── DATASET CONTENT ──

-- ==== Sys2Proof/Machine/Dispatch.lean ====
section
/-! DEFINITION. Dispatch (40_fetch_execute.md R83): one arm per instruction of the opcode map. -/

namespace Sys2Proof.Machine

def exec (i : Instr) (s : State) : Host.Outcome State Fault Refusal :=
  match i with
  -- control flow
  | .halt => Sys2Proof.Machine.execHalt s
  | .clearScreen => Sys2Proof.Machine.execClearScreen s
  | .ret => Sys2Proof.Machine.execReturn s
  | .jump addr => Sys2Proof.Machine.execJump addr s
  | .call addr => Sys2Proof.Machine.execCall addr s
  -- comparison
  | .skipEqualImmediate x kk => Sys2Proof.Machine.execSkipEqualImmediate x kk s
  | .skipNotEqualImmediate x kk => Sys2Proof.Machine.execSkipNotEqualImmediate x kk s
  | .skipEqualRegisters x y => Sys2Proof.Machine.execSkipEqualRegisters x y s
  -- load, arithmetic and logic
  | .loadImmediate x kk => Sys2Proof.Machine.execLoadImmediate x kk s
  | .addImmediate x kk => Sys2Proof.Machine.execAddImmediate x kk s
  | .move x y => Sys2Proof.Machine.execMove x y s
  | .orRegisters x y => Sys2Proof.Machine.execOr x y s
  | .andRegisters x y => Sys2Proof.Machine.execAnd x y s
  | .xorRegisters x y => Sys2Proof.Machine.execXor x y s
  | .addRegisters x y => Sys2Proof.Machine.execAddRegisters x y s

end Sys2Proof.Machine
end

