-- ==== Sys2Proof/Safety.lean ====
section
/-! DEFINITION. What counts as a safe run, in the terms the claims use: frames, the conditions of the run loop's
transitions, the register table of 10_state.md R21, reachability, and the invariant of the block. -/

namespace Sys2Proof.Machine

/-- Every byte of memory reads the same in both states. -/
def SameMemory (s t : State) : Prop := ∀ a, Memory.byteAt t.mem a = Memory.byteAt s.mem a

/-- Every register reads the same in both states. -/
def SameRegs (s t : State) : Prop := ∀ r, t.reg r = s.reg r

/-- Every slot of the call stack and the stack pointer are the same in both states. -/
def SameStack (s t : State) : Prop := t.sp = s.sp ∧ ∀ j, t.slot j = s.slot j

/-- The run status and the fault record are the same in both states. -/
def SameRun (s t : State) : Prop := t.status = s.status ∧ t.fault = s.fault

/-- The frame of an instruction that writes registers only: pc keeps the pre-advanced value, and call stack, memory,
status and fault record are as before. -/
def SameButRegs (s t : State) : Prop := t.pc = s.pc ∧ SameStack s t ∧ SameMemory s t ∧ SameRun s t

/-- The frame of an instruction that writes pc only. -/
def SameButPc (s t : State) : Prop := SameRegs s t ∧ SameStack s t ∧ SameMemory s t ∧ SameRun s t

/-- CPU State apart from pc is as before: what every fault leaves (60_exceptions.md R176). -/
def SameCpuButPc (s t : State) : Prop := SameRegs s t ∧ SameStack s t ∧ SameMemory s t

/-- The state has faulted for this reason, its record valid. -/
def FaultedFor (reason : FaultReason) (t : State) : Prop :=
  t.status = .faulted ∧ ∃ r, t.fault = some r ∧ r.reason = reason

/-- The next fetch can succeed (40_fetch_execute.md R80). -/
abbrev Fetchable (s : State) : Prop := s.pc.toNat ≤ 4094

/-- The next fetch reads the word `w`: its bytes stand at pc and pc + 1, the high one first (R43, R80). -/
abbrev FetchesWord (s : State) (w : Opcode) : Prop :=
  Fetchable s ∧ Memory.byteAt s.mem s.pc.toNat = w.extractLsb' 8 8 ∧
    Memory.byteAt s.mem (s.pc.toNat + 1) = w.extractLsb' 0 8

/-- The fatal condition of each reason, read off the state a step starts from (R170 to R174). -/
def FatalCondition (s : State) : FaultReason → Prop
  | .outOfBounds => 4095 ≤ s.pc.toNat
  | .stackOverflow => ∃ addr : AddrField, FetchesWord s (0x2#4 ++ addr) ∧ s.sp.val = 16
  | .stackUnderflow => FetchesWord s 0x00EE#16 ∧ s.sp.val = 0
  | .unimplementedOpcode => ∃ w, FetchesWord s w ∧ decode w = .unimplementedOpcode w

/-- The registers an instruction reads (10_state.md R21). -/
def readsReg : Instr → RegIndex → Bool
  | .skipEqualImmediate x _, r => r == x
  | .skipNotEqualImmediate x _, r => r == x
  | .skipEqualRegisters x y, r => r == x || r == y
  | .addImmediate x _, r => r == x
  | .move _ y, r => r == y
  | .orRegisters x y, r => r == x || r == y
  | .andRegisters x y, r => r == x || r == y
  | .xorRegisters x y, r => r == x || r == y
  | .addRegisters x y, r => r == x || r == y
  | .halt, _ => false
  | .clearScreen, _ => false
  | .ret, _ => false
  | .jump _, _ => false
  | .call _, _ => false
  | .loadImmediate _ _, _ => false

/-- The registers an instruction writes (R21): AddRegisters writes V[x] and VF. -/
def writesReg : Instr → RegIndex → Bool
  | .loadImmediate x _, r => r == x
  | .addImmediate x _, r => r == x
  | .move x _, r => r == x
  | .orRegisters x _, r => r == x
  | .andRegisters x _, r => r == x
  | .xorRegisters x _, r => r == x
  | .addRegisters x _, r => r == x || r == 0xF#4
  | .halt, _ => false
  | .clearScreen, _ => false
  | .ret, _ => false
  | .jump _, _ => false
  | .call _, _ => false
  | .skipEqualImmediate _ _, _ => false
  | .skipNotEqualImmediate _ _, _ => false
  | .skipEqualRegisters _ _, _ => false

/-- States that steps lead to from `s`. -/
inductive Reaches (s : State) : State → Prop where
  | here : Reaches s s
  | step {t u : State} : Reaches s t → step t = .next u → Reaches s u

/-- A run of `n` steps at most is safe when it has met no fatal condition. -/
def SafeFor (n : Nat) (s : State) : Prop := (runFor n s).status ≠ .faulted

/-- The invariant of the block: memory is in canonical form (the model's own form, DESIGN CHOICE, log entry 2), every slot
of the call stack holds an address a Call can push (at most 4096, R104) and pc an address a step can leave (at most
4098, R25), and a Faulted status has a valid record (R32). -/
structure Inv (s : State) : Prop where
  memory : Memory.wf s.mem = true
  slots : ∀ j, (s.slot j).toNat ≤ 4096
  pc : s.pc.toNat ≤ 4098
  record : s.status = .faulted → s.fault.isSome = true

end Sys2Proof.Machine
end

───

• ASSIGNMENT: Report the number of lines in the listing that hold the string "where", and nothing else.

• ANSWER FOR THIS EXERCISE: 2